# Ridgid TS3660 Dado throat plate



## smanfre (Mar 31, 2008)

Anyone know the part number for the dado throat plate for the ts3660 ridgid table saw? I cannot find the part number on ridgidparts.com only the standard throat plate. I guess I will call the 800 number if all else fails.

Thanks,
Shane


----------



## johnv51 (Oct 27, 2008)

I have a Griz but I make my own inserts. I use MDF but plywood would work well too. I double stick tape the original insert to the MDF, cut it fairly closewith the bandsaw then trim to size with a pattern bit on the router table. I also put in 4 flat head screws to adjust for level.


----------



## Davet (Nov 16, 2007)

Click on the parts list icon upper right on this page.

Should be item #6 TH100050 THROAT PLATE INSERT .

Dave


----------



## Tom5151 (Nov 21, 2008)

Page 48 of the user manual lists the follwing throat plates as acessories with the parts numbers here:

AC1040 Molding/Dado Throat Plate​AC1045 Zero Clearance Throat Plate

Hope that helps


----------



## WDChew (Aug 31, 2007)

I have a Delta TS, but also make my own. I buy the white plastic cutting boards in the kitchen section of Walmart. It is about .5" thick, slick as grease, tough and cheap. Follow Johnv51's procedure. 
Of course, MDF is even cheaper. I have cutoffs of that laying around.


----------



## smanfre (Mar 31, 2008)

Thanks guys.
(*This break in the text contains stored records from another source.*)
-- ==== Sys2Proof/Tests/Slice0.lean ====
section
/-! SUPPORT. Tests/Slice0.lean: the decoding of words written from the encoding tables, ill-formed terms that WellFormed refuses, a state for
each obligation's hypotheses, and values that the spec works out. -/

namespace Sys2Proof.Tests
open Sys2Proof Sys2Proof.Machine Sys2Proof.Claims
set_option Elab.async false

/-! ## Words of every family, written out from the encoding tables (R167 to R178) -/

def decodes (c : Cls) (q : List (BitVec 32) × Instr) : Bool :=
  match decodeWords c true q.1 with
  | .ok (j, n) => j == q.2 && n == q.1.length
  | .error _ => false

theorem test_decode_int_s_1 : [
    ([0xf0167548#32], .iaddI32 .always (.s 9) (.imm (-6)) (.y 0)),
    ([0x10210286#32], .isubI32 (.on 1 false) (.v 4) (.v 5) (.v 6)),
    ([0xf0418448#32], .iaddI64 .always (.v 6) (.v 8) (.y 0)),
    ([0xf062850c#32], .isubI64 .always (.v 10) (.v 10) (.v 12)),
    ([0x48837b48#32], .imulI32 (.on 4 true) (.v 13) (.imm 6) (.y 0)),
    ([0xf0b60892#32], .imulhiI32 .always (.s 8) (.v 17) (.v 18)),
    ([0xf0c4f6c8#32], .imulhiN32 .always (.v 19) (.imm (-3)) (.y 0)),
    ([0x70f3cb98#32], .iminI32 (.on 7 false) .discard (.v 23) (.v 24)),
    ([0xf10679c8#32], .imaxI32 .always (.v 25) (.imm 3) (.y 0)),
    ([0xf1270e9e#32], .iminN32 .always (.v 28) (.v 29) (.v 30)),
    ([0xa957f548#32], .imaxN32 (.on 10 true) (.s 15) (.imm (-6)) (.y 0)),
    ([0xf16891a4#32], .andB32 .always (.v 34) (.v 35) (.v 36)),
    ([0xf193f848#32], .orB32 .always .discard (.imm 0) (.y 0)),
    ([0x11aa14aa#32], .xorB32 (.on 1 false) (.v 40) (.v 41) (.v 42)),
    ([0xf1cafb48#32], .andnB32 .always (.v 43) (.imm 6) (.y 0)),
    ([0xf1f797b0#32], .shl .always (.s 14) (.v 47) (.v 48)),
    ([0x4a0c76c8#32], .shr (.on 4 true) (.v 49) (.imm (-3)) (.y 0)),
    ([0xf233dab6#32], .sar .always .discard (.v 53) (.v 54)),
    ([0xf24df9c8#32], .rotl .always (.v 55) (.imm 3) (.y 0)),
    ([0x726e9d80#32], .popc (.on 7 false) (.v 58) (.v 59)) ].all (decodes .int) = true := by
  decide +kernel

theorem test_decode_int_s_2 : [
    ([0xf2802e80#32], .clz .always (.v 0) (.s 13)),
    ([0xf2b3e400#32], .ctz .always .discard (.y 0)),
    ([0xaac10280#32], .brev (.on 10 true) (.v 4) (.v 5)),
    ([0xf2f6a980#32], .iabsI32 .always (.s 10) (.s 3)),
    ([0xf3022400#32], .inegI32 .always (.v 8) (.y 0)),
    ([0x13228580#32], .mov (.on 1 false) (.v 10) (.v 11)),
    ([0xf3400082#32], .pand .always 0 1 2),
    ([0xf360c205#32], .por .always 3 4 5),
    ([0x4b818388#32], .pxor (.on 4 true) 6 7 8),
    ([0xf3a24500#32], .pnot .always 9 10) ].all (decodes .int) = true := by
  decide +kernel

theorem test_decode_int_k_1 : [
    ([0xf605c000#32, 0x34567888#32], .movi .always (.v 23) 0x34567888#32),
    ([0x76262a80#32, 0x468acf00#32], .iaddi (.on 7 false) (.v 24) (.s 5) 0x468acf00#32),
    ([0xf657a400#32, 0x58bf2578#32], .andi .always (.s 14) (.y 0) 0x58bf2578#32),
    ([0xf6670e80#32, 0x6af37bf0#32], .ori .always (.v 28) (.v 29) 0x6af37bf0#32),
    ([0xae87ad80#32, 0x7d27d268#32], .xori (.on 10 true) (.v 30) (.s 11) 0x7d27d268#32) ].all (decodes .int) = true := by
  decide +kernel

theorem test_decode_int_l_1 : [
    ([0xf7e80422#32, 0x001110e0#32], .imad .always .n64 (.v 32) (.y 0) (.v 34) (.v 34)),
    ([0xf7e608a0#32, 0x01005640#32], .idiv .always .i32 (.s 8) (.s 1) (.imm 0)),
    ([0x17e9d429#32, 0x020000c0#32], .irem (.on 1 false) .n32 (.v 39) (.v 40) (.v 41)),
    ([0xf7e18c26#32, 0x030016c4#32], .icmp .always .n32 .gt 6 (.s 8) (.imm 6)),
    ([0xf7ee572f#32, 0x040020c0#32], .sel .always .n32 (.v 185) (.v 46) (.v 47) 0),
    ([0x4fec1908#32, 0x05000441#32], .lea (.on 4 true) .i32 1 (.v 48) (.v 50) (.y 0)),
    ([0xf7ed1a56#32, 0x060382e0#32], .iaddc .always .n64 (.v 52) (.v 52) (.v 214) 7),
    ([0xf7e7043a#32, 0x0705d0c0#32], .isubb .always .n32 (.s 12) (.y 0) (.v 58) 11),
    ([0x77f20c1a#32, 0x080036e0#32], .bfe (.on 7 false) .n64 (.v 200) (.s 8) (.imm (-6))),
    ([0xf7e0c205#32, 0x097100c0#32], .bfi .always .n32 (.v 3) (.v 4) (.v 5) (.v 226)),
    ([0xf7e3d008#32, 0x0a005ca1#32], .iaddL .always .n16 true .discard (.imm 0) (.y 0)),
    ([0xaff485e8#32, 0x0b8aa2c0#32], .shf (.on 10 true) .n32 false (.v 210) (.v 11) (.v 232) (.s 5)),
    ([0xf7e01300#32, 0x0c009800#32], .setix .always 1 (.imm 6)),
    ([0xf7f5c800#32, 0x0d0120c0#32], .movx .always .n32 2 (.v 215) (.v 16)),
    ([0x17e008ee#32, 0x0e0182e0#32], .stx (.on 1 false) .n64 3 (.v 17) (.v 238)),
    ([0xf7e1ce80#32, 0x0f001800#32], .pmovTo .always 7 (.imm (-3))),
    ([0xf7e74500#32, 0x10004000#32], .pmovFrom .always (.s 13) 10),
    ([0x4fe5fa00#32, 0x11028880#32], .icvt (.on 4 true) .n8 .n16 false (.v 23) (.v 244)) ].all (decodes .int) = true := by
  decide +kernel

theorem test_decode_flt_s_1 : [
    ([0xf0060d48#32], .faddF64 .always (.v 24) (.v 26) (.y 0)),
    ([0xf0270e9e#32], .faddF32 .always (.v 28) (.v 29) (.v 30)),
    ([0x70579048#32], .fsubF64 (.on 7 false) (.s 14) (.v 32) (.y 0)),
    ([0xf06891a4#32], .fsubF32 .always (.v 34) (.v 35) (.v 36)),
    ([0xf0891348#32], .fmulF64 .always (.v 36) (.v 38) (.y 0)),
    ([0xa8aa14aa#32], .fmulF32 (.on 10 true) (.v 40) (.v 41) (.v 42)),
    ([0xf0ca9648#32], .fminF64 .always (.v 42) (.v 44) (.y 0)),
    ([0xf0f797b0#32], .fminF32 .always (.s 14) (.v 47) (.v 48)),
    ([0x110c1948#32], .fmaxF64 (.on 1 false) (.v 48) (.v 50) (.y 0)),
    ([0xf133dab6#32], .fmaxF32 .always .discard (.v 53) (.v 54)),
    ([0xf14d9c00#32], .fabsF64 .always (.v 54) (.v 56)),
    ([0x4973dd00#32], .fabsF32 (.on 4 true) .discard (.v 58)),
    ([0xf18e8000#32], .fnegF64 .always (.v 58) (.v 0)),
    ([0xf1b77500#32], .fnegF32 .always (.s 13) (.imm (-6))),
    ([0x71c0c205#32], .faddH2 (.on 7 false) (.v 3) (.v 4) (.v 5)),
    ([0xf1f6adf0#32], .fmulH2 .always (.s 10) (.s 11) (.imm 0)),
    ([0xf202450b#32], .faddB2 .always (.v 9) (.v 10) (.v 11)),
    ([0xaa33e8f6#32], .fmulB2 (.on 10 true) .discard (.s 1) (.imm 6)),
    ([0xf243c800#32], .frcpF32 .always (.v 15) (.v 16)),
    ([0xf273c900#32], .frsqF32 .always .discard (.v 18)) ].all (decodes .flt) = true := by
  decide +kernel

theorem test_decode_flt_s_2 : [
    ([0x1284f680#32], .fexp2F32 (.on 1 false) (.v 19) (.imm (-3))),
    ([0xf2b64b00#32], .flog2F32 .always (.s 9) (.v 22)),
    ([0xf2c5cc00#32], .fsinpiF32 .always (.v 23) (.v 24)),
    ([0x4ae67980#32], .fcospiF32 (.on 4 true) (.v 25) (.imm 3)),
    ([0xf313ce00#32], .ftanhF32 .always .discard (.v 28)),
    ([0xf3274f00#32], .fclassF64 .always (.v 29) (.v 30)),
    ([0x7356f500#32], .fclassF32 (.on 7 false) (.s 11) (.imm (-6))) ].all (decodes .flt) = true := by
  decide +kernel

theorem test_decode_flt_l_1 : [
    ([0xf7e81122#32, 0x006c0100#32], .fma .always .f64 .rne false false (.v 32) (.v 34) (.v 34) (.v 216)),
    ([0xf7e3d008#32, 0x01005d29#32], .faddL .always .f32 .rtz true false .discard (.imm 0) (.y 0)),
    ([0xaff714de#32, 0x02002350#32], .fmulL (.on 10 true) .f16 .rup false false (.v 220) (.v 41) (.v 222)),
    ([0xf7ead308#32, 0x03001d39#32], .fdiv .always .f32 .rdn true (.v 43) (.imm 6) (.y 0)),
    ([0xf7e69700#32, 0x04004100#32], .fsqrt .always .f64 .rne false (.s 10) (.v 46)),
    ([0x17e00a9d#32, 0x05001726#32], .fcmp (.on 1 false) .f32 .un 0 (.s 5) (.imm (-3))),
    ([0xf7e7da00#32, 0x06064152#32], .fcvt .always .f16 .e4m3 .rup true (.s 15) (.v 52)),
    ([0xf7ed7500#32, 0x07000978#32], .frnd .always .bf16 .rdn (.v 53) (.v 234)),
    ([0x4ffad180#32, 0x0804b800#32], .fcvti (.on 4 true) .i8 .f32 .rne (.v 235) (.imm 3)),
    ([0xf7e3dd00#32, 0x09014128#32], .icvtf .always .f32 .i32 .rtz .discard (.v 58)),
    ([0xf7eeb811#32, 0x0a000d10#32], .fscale .always .f64 .rup (.v 58) (.v 240) (.s 1)),
    ([0x77e3c400#32, 0x0b025120#32], .ffrexp (.on 7 false) .f32 .discard (.y 0) (.v 4)),
    ([0xf7e97a18#32, 0x0c05adc2#32], .fpack .always .e2m1 .bf16 .rne true (.v 165) (.v 244) (.s 8)),
    ([0xf7e2040a#32, 0x0d069160#32], .funpack .always .bf16 .e5m2 (.v 8) (.y 0) (.v 10)),
    ([0xafe6e51d#32, 0x0ed34d50#32], .fdot2 (.on 10 true) .f16 .rup (.s 11) (.v 202) (.s 13) (.imm 6)) ].all (decodes .flt) = true := by
  decide +kernel

theorem test_decode_xl_s_1 : [
    ([0xf003c811#32], .shflIdx .always (.v 15) (.v 16) (.v 17)),
    ([0xf024a9ed#32], .shflUp .always (.v 18) (.s 3) (.imm (-3))),
    ([0x10574b17#32], .shflDn (.on 1 false) (.s 13) (.v 22) (.v 23)),
    ([0xf0662cf3#32], .shflXor .always (.v 24) (.s 9) (.imm 3)),
    ([0xf080c200#32], .voteAll .always 3 4),
    ([0x48a14300#32], .voteAny (.on 4 true) 5 6),
    ([0xf0d7c400#32], .voteBallot .always (.s 15) 8),
    ([0xf0e25100#32], .voteEq .always 9 (.v 34)),
    ([0x7108d255#32], .lbcast (.on 7 false) (.v 35) (.v 36) (.s 5)),
    ([0xf129a400#32], .matchLanes .always (.v 38) (.y 0)),
    ([0xf14a1480#32], .redAddI32 .always (.v 40) (.v 41)),
    ([0xa973ed80#32], .redAddF32 (.on 10 true) .discard (.s 11)),
    ([0xf18b2400#32], .scanAddI32 .always (.v 44) (.y 0)),
    ([0xf2038790#32], .wadd .always (.v 14) (.v 15) (.v 16)),
    ([0x12244913#32], .wsub (.on 1 false) (.v 17) (.v 18) (.v 19)),
    ([0xf2450a80#32], .wneg .always (.v 20) (.v 21)),
    ([0xf2658b98#32], .wshl .always (.v 22) (.v 23) (.v 24)),
    ([0x4a864d1b#32], .wshr (.on 4 true) (.v 25) (.v 26) (.v 27)),
    ([0xf2a02e80#32], .wsign .always (.v 0) (.s 13)),
    ([0xf2c0a404#32], .wcmp .always (.v 2) (.y 0) (.v 4)) ].all (decodes .xl) = true := by
  decide +kernel

theorem test_decode_xl_s_2 : [
    ([0x72e84000#32], .wclr (.on 7 false) (.v 33)) ].all (decodes .xl) = true := by
  decide +kernel

theorem test_decode_xl_l_1 : [
    ([0xf7e51400#32, 0x000000c2#32], .zip .always .n32 4 (.v 20) (.v 40)),
    ([0xf7e51400#32, 0x01000080#32], .unzip .always .n8 2 (.v 20) (.v 40)),
    ([0xafe00000#32, 0x020080c0#32], .bind (.on 10 true) .n32 1),
    ([0xf7e00000#32, 0x03000000#32], .unbind .always),
    ([0xf7f98554#32, 0x04002300#32], .wmacF64 .always (.v 230) (.v 10) (.v 212)),
    ([0x17e31300#32, 0x05001908#32], .wnorm (.on 1 false) .rtz (.v 12) (.imm 6)),
    ([0xf7e00400#32, 0x06d99000#32], .wwin .always (.y 0) (-77)),
    ([0xf7e70800#32, 0x07034060#32], .red .always .max .i64 .rne (.s 12) (.v 16)),
    ([0x4fe48f80#32, 0x08001040#32], .scan (.on 4 true) .add .i32 .rne false (.v 18) (.s 15)) ].all (decodes .xl) = true := by
  decide +kernel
Exactly what I needed!


----------



## Davet (Nov 16, 2007)

Davet said:


> Click on the parts list icon upper right on this page.
> 
> Should be item #6 TH100050 THROAT PLATE INSERT .
> 
> Dave


Whoops! that's what I get for trying to post on the way
out the door,,, Sorry! :1eye:
TH100050 Is the standard clearance plate.

This page has the manual and the parts list.
Ridgid also has a real good forum also.

http://www.ridgid.com/Tools/TS3660-Table-Saw/EN/index.htm

You can also buy after market plates or make them
yourself.


----------